# Dataset records:
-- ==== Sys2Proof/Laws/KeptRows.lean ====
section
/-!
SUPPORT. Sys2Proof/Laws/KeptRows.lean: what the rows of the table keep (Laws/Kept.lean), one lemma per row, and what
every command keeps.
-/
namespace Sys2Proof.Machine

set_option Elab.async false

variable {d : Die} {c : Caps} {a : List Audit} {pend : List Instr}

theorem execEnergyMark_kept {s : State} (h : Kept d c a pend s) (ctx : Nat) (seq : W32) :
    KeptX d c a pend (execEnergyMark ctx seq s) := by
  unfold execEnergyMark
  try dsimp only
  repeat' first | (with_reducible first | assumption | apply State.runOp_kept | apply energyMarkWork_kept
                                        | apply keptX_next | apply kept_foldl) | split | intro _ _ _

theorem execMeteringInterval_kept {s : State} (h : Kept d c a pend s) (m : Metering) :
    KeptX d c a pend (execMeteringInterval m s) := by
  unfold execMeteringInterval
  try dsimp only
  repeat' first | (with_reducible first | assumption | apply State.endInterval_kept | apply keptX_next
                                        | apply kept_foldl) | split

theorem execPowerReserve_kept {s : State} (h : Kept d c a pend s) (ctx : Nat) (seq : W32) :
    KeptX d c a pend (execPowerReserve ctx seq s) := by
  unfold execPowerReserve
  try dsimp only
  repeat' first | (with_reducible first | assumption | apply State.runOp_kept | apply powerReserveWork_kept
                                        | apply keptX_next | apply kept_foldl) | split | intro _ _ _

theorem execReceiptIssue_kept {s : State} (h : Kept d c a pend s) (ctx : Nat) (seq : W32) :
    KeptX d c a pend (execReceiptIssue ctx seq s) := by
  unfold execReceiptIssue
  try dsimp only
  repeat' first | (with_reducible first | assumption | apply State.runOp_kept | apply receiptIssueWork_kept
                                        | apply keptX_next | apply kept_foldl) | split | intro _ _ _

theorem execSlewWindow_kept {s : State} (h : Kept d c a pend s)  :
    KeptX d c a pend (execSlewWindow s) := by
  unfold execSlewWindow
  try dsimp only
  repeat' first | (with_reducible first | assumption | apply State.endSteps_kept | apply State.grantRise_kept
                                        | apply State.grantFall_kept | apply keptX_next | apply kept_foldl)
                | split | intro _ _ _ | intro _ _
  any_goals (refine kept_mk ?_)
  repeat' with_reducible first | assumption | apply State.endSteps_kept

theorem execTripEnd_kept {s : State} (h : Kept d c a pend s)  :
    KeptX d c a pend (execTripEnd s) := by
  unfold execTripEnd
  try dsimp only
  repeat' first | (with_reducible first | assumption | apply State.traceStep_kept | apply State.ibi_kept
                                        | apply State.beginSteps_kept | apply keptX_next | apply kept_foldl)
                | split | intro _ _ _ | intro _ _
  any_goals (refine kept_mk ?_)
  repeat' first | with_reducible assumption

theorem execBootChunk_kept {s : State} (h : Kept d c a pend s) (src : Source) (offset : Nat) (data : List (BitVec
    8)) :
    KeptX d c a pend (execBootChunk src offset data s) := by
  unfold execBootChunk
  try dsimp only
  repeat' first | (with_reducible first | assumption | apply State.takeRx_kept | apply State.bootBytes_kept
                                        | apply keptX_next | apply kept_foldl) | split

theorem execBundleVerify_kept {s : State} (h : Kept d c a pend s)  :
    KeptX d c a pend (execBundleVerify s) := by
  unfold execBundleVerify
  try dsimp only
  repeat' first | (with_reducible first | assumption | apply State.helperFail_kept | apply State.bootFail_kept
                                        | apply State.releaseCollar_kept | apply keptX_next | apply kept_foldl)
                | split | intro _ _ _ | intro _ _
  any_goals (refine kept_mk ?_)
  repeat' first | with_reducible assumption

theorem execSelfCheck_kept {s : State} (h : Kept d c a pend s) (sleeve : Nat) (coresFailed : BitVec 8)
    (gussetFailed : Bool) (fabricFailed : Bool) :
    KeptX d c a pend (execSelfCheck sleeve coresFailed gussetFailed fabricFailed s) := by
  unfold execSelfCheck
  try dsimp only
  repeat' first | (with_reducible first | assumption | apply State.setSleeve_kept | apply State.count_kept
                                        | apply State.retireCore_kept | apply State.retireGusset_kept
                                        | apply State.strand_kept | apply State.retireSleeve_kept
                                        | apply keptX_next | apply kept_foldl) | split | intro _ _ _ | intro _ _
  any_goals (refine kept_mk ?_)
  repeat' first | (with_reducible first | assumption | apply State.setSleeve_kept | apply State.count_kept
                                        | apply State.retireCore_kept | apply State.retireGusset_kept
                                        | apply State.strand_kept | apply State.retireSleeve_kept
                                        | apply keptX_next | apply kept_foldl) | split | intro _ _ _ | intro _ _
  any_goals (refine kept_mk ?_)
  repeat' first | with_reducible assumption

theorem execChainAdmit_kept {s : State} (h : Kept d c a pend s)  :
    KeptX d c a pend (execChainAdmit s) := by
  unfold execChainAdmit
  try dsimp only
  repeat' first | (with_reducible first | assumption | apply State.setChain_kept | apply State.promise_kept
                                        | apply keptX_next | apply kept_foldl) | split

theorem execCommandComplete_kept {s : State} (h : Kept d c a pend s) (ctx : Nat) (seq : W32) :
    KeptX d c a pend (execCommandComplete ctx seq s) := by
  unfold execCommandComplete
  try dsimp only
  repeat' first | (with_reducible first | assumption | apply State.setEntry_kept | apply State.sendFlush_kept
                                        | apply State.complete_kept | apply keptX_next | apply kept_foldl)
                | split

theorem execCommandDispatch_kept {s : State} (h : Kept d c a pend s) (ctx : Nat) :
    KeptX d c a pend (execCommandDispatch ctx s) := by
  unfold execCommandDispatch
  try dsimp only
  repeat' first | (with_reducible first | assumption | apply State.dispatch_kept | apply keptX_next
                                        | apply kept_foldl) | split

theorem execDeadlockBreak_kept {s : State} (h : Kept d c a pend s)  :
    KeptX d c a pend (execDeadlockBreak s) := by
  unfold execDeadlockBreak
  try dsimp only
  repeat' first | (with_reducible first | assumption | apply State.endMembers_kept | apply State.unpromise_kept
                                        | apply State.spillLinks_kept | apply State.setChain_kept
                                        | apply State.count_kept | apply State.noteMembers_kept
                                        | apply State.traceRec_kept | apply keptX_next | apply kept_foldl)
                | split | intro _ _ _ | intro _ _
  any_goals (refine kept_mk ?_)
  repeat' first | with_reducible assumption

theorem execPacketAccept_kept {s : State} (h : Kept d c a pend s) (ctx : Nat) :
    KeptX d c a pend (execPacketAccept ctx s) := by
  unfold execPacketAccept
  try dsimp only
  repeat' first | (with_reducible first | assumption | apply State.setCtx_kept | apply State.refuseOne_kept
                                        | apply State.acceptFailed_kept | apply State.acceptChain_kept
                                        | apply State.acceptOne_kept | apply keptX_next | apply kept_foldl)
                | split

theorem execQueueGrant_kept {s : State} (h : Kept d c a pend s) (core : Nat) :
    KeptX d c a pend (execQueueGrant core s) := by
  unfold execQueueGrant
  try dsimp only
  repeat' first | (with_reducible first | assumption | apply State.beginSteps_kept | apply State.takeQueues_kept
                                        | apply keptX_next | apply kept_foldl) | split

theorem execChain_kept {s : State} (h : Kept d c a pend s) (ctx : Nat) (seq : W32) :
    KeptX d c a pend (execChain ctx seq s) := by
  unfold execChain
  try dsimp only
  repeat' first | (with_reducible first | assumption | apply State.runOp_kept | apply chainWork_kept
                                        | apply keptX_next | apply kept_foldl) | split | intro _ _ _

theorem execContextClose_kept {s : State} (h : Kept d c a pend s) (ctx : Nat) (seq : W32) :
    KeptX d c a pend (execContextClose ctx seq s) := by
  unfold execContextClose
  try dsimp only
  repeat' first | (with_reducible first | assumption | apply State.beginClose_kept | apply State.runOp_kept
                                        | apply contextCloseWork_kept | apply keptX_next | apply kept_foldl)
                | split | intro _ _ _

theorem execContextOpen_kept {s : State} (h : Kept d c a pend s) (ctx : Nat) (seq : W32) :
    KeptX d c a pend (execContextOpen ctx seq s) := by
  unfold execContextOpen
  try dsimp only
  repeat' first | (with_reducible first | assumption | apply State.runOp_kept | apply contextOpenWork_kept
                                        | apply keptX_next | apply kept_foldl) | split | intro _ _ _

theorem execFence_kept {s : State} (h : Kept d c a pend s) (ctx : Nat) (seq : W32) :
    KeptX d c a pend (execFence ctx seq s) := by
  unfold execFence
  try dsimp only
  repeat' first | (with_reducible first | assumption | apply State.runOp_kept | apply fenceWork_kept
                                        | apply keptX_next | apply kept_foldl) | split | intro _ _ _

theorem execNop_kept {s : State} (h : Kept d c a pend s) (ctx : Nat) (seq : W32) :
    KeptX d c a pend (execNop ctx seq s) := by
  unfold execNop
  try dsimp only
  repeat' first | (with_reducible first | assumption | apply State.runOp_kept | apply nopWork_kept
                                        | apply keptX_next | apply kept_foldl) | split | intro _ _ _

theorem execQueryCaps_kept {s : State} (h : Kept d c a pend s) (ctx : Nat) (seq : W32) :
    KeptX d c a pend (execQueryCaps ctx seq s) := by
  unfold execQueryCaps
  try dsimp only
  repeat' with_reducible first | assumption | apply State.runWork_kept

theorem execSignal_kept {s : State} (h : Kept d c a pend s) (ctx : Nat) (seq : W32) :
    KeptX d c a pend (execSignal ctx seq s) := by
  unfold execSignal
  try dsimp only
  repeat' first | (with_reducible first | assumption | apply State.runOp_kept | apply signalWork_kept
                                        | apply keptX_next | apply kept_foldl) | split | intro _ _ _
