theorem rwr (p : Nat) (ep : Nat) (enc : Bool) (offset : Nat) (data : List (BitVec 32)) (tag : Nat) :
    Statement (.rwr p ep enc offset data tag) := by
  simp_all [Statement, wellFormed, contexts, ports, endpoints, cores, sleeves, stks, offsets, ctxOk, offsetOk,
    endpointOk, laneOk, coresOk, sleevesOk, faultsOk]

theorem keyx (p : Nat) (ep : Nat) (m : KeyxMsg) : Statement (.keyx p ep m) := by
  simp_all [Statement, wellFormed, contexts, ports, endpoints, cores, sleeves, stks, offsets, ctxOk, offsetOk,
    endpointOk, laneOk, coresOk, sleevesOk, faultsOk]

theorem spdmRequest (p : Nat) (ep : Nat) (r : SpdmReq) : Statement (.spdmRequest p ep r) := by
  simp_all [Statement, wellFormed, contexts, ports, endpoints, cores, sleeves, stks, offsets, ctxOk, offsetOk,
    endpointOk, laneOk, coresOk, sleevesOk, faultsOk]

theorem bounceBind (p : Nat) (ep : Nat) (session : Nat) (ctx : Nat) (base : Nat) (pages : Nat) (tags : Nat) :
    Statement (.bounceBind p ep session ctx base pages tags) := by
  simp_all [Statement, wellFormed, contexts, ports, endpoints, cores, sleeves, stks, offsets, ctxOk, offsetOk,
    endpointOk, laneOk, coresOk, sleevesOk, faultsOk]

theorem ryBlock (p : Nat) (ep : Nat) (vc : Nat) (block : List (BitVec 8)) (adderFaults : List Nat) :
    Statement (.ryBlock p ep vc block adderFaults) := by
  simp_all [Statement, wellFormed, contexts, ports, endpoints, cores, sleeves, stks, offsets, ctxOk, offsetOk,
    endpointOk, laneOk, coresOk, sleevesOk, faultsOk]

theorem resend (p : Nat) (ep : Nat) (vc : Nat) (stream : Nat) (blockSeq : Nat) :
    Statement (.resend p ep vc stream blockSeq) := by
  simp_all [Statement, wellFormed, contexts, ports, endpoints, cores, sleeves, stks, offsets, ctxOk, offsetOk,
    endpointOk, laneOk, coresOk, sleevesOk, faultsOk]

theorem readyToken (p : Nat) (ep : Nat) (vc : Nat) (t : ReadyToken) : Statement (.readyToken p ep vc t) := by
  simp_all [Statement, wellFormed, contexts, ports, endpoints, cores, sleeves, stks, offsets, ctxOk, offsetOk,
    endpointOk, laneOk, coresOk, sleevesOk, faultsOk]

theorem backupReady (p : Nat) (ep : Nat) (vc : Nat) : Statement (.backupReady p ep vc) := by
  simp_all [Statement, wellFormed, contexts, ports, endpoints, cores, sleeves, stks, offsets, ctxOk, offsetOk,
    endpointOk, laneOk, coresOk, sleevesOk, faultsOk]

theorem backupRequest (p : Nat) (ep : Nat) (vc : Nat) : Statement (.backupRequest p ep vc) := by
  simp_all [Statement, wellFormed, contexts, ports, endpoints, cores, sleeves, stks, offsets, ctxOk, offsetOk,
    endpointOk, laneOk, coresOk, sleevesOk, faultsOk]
---
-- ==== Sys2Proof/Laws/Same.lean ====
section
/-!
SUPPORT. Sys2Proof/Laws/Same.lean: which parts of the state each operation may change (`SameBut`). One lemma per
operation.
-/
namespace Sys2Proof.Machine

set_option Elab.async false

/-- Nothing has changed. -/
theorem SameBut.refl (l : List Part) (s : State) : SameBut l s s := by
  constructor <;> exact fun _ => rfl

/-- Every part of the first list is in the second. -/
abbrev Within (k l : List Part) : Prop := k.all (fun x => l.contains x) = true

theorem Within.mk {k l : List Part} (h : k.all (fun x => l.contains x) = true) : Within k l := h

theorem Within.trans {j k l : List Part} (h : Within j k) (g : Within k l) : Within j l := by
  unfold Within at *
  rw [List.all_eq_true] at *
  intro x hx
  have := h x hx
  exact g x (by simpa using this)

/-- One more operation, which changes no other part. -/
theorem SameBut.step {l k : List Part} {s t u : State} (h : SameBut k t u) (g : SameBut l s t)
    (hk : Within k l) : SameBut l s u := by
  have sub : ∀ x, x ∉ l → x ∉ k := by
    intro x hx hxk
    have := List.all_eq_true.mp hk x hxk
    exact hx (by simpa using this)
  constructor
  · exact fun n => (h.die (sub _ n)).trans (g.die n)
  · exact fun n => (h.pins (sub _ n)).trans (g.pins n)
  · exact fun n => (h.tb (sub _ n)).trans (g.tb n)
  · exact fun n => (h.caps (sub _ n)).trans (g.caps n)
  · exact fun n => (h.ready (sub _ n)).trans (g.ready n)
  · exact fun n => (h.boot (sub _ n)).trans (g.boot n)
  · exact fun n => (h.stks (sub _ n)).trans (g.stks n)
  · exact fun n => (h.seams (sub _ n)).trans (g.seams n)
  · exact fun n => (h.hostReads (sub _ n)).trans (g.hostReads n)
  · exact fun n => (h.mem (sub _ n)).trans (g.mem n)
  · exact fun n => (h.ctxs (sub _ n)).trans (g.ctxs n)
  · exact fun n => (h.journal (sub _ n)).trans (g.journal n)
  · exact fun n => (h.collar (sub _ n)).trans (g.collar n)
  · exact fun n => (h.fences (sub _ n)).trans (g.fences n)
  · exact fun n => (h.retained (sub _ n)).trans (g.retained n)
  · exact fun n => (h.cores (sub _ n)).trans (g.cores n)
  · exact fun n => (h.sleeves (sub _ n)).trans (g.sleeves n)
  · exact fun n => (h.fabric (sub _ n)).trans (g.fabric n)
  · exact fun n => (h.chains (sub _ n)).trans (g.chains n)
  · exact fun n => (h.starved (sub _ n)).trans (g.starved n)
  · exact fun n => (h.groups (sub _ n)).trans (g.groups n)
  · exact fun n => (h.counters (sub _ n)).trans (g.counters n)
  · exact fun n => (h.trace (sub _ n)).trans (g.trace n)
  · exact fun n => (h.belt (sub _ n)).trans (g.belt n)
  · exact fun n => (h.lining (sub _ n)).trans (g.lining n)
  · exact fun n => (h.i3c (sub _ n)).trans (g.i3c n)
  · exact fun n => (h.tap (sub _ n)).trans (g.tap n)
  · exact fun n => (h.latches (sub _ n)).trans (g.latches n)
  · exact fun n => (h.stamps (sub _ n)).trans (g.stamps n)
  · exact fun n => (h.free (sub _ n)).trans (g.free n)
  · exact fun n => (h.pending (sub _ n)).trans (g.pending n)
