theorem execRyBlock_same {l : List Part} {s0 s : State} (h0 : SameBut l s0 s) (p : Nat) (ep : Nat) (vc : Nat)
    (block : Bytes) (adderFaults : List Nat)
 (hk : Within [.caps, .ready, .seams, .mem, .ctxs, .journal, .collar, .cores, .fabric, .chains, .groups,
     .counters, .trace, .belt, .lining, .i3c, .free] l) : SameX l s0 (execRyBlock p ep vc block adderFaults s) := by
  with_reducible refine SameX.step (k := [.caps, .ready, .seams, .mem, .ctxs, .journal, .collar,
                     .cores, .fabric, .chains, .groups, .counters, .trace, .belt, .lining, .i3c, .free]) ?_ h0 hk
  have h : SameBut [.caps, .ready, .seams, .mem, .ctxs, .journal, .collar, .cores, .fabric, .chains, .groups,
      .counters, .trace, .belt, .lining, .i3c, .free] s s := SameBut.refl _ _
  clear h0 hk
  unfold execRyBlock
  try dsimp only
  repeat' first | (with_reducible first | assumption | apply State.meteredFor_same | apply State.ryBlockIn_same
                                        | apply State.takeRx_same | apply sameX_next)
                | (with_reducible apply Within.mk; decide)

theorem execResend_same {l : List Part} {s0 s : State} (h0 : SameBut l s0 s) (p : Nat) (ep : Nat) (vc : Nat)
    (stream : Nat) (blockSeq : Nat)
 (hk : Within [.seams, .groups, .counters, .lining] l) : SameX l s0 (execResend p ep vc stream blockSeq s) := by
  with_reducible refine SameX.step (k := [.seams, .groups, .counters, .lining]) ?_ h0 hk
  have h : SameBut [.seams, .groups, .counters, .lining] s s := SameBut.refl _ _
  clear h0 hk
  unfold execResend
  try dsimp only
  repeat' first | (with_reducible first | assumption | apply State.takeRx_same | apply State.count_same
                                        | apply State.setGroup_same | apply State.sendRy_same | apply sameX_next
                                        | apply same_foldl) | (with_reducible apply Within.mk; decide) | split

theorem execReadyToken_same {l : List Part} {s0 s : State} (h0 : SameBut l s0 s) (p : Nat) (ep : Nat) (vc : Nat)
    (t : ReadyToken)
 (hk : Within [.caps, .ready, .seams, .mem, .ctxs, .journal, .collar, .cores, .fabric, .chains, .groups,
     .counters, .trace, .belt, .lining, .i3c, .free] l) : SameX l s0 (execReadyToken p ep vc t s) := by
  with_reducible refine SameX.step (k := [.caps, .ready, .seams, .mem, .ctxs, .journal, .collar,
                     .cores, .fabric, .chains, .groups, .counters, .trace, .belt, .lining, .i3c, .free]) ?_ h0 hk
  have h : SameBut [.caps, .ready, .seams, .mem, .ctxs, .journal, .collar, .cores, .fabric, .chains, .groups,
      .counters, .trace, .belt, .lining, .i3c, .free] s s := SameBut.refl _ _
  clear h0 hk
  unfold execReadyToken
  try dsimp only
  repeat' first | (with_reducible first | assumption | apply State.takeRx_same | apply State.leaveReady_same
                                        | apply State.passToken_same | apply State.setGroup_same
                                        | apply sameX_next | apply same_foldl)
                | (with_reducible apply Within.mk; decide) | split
---
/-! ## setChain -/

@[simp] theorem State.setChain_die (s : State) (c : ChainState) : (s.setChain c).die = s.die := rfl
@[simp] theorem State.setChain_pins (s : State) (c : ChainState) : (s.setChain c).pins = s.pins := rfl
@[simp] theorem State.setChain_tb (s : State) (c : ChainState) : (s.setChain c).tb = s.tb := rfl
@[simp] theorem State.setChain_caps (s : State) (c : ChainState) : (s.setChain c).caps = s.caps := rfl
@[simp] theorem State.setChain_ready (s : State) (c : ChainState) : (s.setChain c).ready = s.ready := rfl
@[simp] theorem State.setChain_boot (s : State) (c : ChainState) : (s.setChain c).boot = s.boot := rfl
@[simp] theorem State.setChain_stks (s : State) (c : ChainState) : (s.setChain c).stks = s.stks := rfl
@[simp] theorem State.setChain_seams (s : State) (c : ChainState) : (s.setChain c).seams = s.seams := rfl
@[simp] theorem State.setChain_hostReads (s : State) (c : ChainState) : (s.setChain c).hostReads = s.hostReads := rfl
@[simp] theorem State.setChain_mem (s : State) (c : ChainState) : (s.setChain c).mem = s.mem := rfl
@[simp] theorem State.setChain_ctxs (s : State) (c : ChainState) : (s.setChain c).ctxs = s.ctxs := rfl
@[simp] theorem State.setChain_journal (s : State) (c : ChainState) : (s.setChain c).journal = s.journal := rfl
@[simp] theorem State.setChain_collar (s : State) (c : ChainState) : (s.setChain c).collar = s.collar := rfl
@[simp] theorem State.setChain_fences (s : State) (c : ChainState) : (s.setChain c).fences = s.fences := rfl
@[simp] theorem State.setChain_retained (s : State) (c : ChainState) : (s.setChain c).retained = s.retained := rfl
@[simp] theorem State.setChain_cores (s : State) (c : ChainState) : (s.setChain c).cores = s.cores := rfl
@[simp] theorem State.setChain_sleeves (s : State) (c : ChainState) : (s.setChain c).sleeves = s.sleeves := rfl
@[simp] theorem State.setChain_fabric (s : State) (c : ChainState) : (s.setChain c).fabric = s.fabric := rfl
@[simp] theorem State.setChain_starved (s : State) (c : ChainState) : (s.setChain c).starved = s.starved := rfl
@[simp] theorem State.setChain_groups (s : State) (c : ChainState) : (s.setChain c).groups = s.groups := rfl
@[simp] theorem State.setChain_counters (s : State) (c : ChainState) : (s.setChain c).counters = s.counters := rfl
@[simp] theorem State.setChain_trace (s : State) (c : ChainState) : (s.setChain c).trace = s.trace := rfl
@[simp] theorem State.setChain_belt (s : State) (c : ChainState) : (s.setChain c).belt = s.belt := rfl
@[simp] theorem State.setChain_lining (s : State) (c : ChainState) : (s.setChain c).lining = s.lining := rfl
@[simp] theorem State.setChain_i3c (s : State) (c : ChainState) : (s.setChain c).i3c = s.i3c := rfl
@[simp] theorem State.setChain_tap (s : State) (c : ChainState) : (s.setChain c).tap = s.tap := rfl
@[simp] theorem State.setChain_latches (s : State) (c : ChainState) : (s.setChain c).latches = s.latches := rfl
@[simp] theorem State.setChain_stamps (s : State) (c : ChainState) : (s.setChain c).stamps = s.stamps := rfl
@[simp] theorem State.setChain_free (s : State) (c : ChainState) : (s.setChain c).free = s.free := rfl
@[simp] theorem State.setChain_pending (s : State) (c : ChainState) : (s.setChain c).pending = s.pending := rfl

# Work instruction:
From the entries above, write out only the lines starting at the line that holds "n)).trans (g.stamps n)" and ending at the line that holds "(block : Bytes) (adderFaults : List Nat)", keeping both and matching them exactly.

# Answer to this problem:
  · exact fun n => (h.stamps (sub _ n)).trans (g.stamps n)
  · exact fun n => (h.free (sub _ n)).trans (g.free n)
  · exact fun n => (h.pending (sub _ n)).trans (g.pending n)
theorem execRyBlock_same {l : List Part} {s0 s : State} (h0 : SameBut l s0 s) (p : Nat) (ep : Nat) (vc : Nat)
    (block : Bytes) (adderFaults : List Nat)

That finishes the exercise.